Stored data:
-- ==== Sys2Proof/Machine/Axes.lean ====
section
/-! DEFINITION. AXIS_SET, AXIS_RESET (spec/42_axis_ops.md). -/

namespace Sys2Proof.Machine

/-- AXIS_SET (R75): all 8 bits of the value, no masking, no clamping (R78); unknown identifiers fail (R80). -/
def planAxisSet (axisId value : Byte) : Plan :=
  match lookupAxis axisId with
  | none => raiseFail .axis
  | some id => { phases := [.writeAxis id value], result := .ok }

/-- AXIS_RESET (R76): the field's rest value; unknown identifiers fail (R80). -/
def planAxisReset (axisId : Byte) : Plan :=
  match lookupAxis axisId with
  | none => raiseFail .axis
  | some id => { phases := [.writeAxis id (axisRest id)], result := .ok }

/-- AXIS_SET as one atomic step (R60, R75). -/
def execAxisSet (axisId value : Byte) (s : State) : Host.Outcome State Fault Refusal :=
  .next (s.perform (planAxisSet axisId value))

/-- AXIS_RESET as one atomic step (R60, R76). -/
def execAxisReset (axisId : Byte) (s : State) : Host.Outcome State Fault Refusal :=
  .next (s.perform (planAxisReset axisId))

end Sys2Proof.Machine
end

* * *

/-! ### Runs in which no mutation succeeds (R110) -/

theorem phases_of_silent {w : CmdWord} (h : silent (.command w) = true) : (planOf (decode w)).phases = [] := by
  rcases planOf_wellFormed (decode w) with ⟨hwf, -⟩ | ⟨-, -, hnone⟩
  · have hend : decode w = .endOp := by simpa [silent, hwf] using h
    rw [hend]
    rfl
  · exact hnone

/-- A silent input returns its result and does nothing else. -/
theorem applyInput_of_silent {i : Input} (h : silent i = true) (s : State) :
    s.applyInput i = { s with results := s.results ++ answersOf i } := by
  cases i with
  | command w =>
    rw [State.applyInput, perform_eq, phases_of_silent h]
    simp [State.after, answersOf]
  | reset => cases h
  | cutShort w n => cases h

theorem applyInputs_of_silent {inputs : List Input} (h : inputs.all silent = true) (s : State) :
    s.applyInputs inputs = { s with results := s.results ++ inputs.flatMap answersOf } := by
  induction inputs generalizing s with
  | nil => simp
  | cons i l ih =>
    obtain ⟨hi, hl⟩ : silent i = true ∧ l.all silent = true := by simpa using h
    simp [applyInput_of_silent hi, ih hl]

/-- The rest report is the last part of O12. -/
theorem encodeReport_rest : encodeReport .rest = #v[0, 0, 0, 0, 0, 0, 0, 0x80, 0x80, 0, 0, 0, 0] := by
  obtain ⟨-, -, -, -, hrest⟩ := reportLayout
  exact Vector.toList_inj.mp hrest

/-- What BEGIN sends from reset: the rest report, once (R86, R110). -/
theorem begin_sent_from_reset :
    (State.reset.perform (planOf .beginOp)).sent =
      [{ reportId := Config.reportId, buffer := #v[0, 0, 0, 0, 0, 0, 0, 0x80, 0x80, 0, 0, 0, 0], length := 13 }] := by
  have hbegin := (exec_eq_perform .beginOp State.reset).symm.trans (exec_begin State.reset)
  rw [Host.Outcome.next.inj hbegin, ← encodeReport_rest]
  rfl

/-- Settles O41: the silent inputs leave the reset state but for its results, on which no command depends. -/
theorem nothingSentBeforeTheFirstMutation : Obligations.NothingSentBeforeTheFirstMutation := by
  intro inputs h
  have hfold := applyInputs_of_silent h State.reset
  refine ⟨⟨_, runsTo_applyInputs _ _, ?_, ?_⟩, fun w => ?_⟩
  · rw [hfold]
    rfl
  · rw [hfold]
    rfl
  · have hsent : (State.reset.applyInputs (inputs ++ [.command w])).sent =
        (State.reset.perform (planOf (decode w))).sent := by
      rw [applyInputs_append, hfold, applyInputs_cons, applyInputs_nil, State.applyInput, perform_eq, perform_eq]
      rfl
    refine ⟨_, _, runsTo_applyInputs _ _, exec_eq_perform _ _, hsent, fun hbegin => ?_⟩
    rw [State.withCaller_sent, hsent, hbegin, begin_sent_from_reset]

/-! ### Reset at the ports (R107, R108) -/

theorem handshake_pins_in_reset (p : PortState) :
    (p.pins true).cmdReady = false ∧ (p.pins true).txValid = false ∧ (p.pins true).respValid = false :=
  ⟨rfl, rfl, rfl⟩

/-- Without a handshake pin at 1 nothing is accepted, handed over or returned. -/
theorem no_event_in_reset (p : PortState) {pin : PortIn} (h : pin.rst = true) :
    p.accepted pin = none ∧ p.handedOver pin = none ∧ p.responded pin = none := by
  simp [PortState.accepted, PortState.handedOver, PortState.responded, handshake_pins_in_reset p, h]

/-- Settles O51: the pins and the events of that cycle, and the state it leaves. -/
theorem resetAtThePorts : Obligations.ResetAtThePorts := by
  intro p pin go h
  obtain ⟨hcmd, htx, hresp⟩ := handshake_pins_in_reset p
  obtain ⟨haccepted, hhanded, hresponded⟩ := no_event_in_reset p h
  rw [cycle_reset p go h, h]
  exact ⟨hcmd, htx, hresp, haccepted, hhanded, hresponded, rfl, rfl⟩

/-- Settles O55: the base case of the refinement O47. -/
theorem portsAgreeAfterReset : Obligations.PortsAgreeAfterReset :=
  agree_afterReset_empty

### [Exercise brief]
Please transcribe only the lines in the records above running from the line that has "(R107, R108) -/" through the line that has "agree_afterReset_empty", both included, exactly as they appear.

### [Written answer]
/-! ### Reset at the ports (R107, R108) -/

theorem handshake_pins_in_reset (p : PortState) :
    (p.pins true).cmdReady = false ∧ (p.pins true).txValid = false ∧ (p.pins true).respValid = false :=
  ⟨rfl, rfl, rfl⟩

/-- Without a handshake pin at 1 nothing is accepted, handed over or returned. -/
theorem no_event_in_reset (p : PortState) {pin : PortIn} (h : pin.rst = true) :
    p.accepted pin = none ∧ p.handedOver pin = none ∧ p.responded pin = none := by
  simp [PortState.accepted, PortState.handedOver, PortState.responded, handshake_pins_in_reset p, h]

/-- Settles O51: the pins and the events of that cycle, and the state it leaves. -/
theorem resetAtThePorts : Obligations.ResetAtThePorts := by
  intro p pin go h
  obtain ⟨hcmd, htx, hresp⟩ := handshake_pins_in_reset p
  obtain ⟨haccepted, hhanded, hresponded⟩ := no_event_in_reset p h
  rw [cycle_reset p go h, h]
  exact ⟨hcmd, htx, hresp, haccepted, hhanded, hresponded, rfl, rfl⟩

/-- Settles O55: the base case of the refinement O47. -/
theorem portsAgreeAfterReset : Obligations.PortsAgreeAfterReset :=
  agree_afterReset_empty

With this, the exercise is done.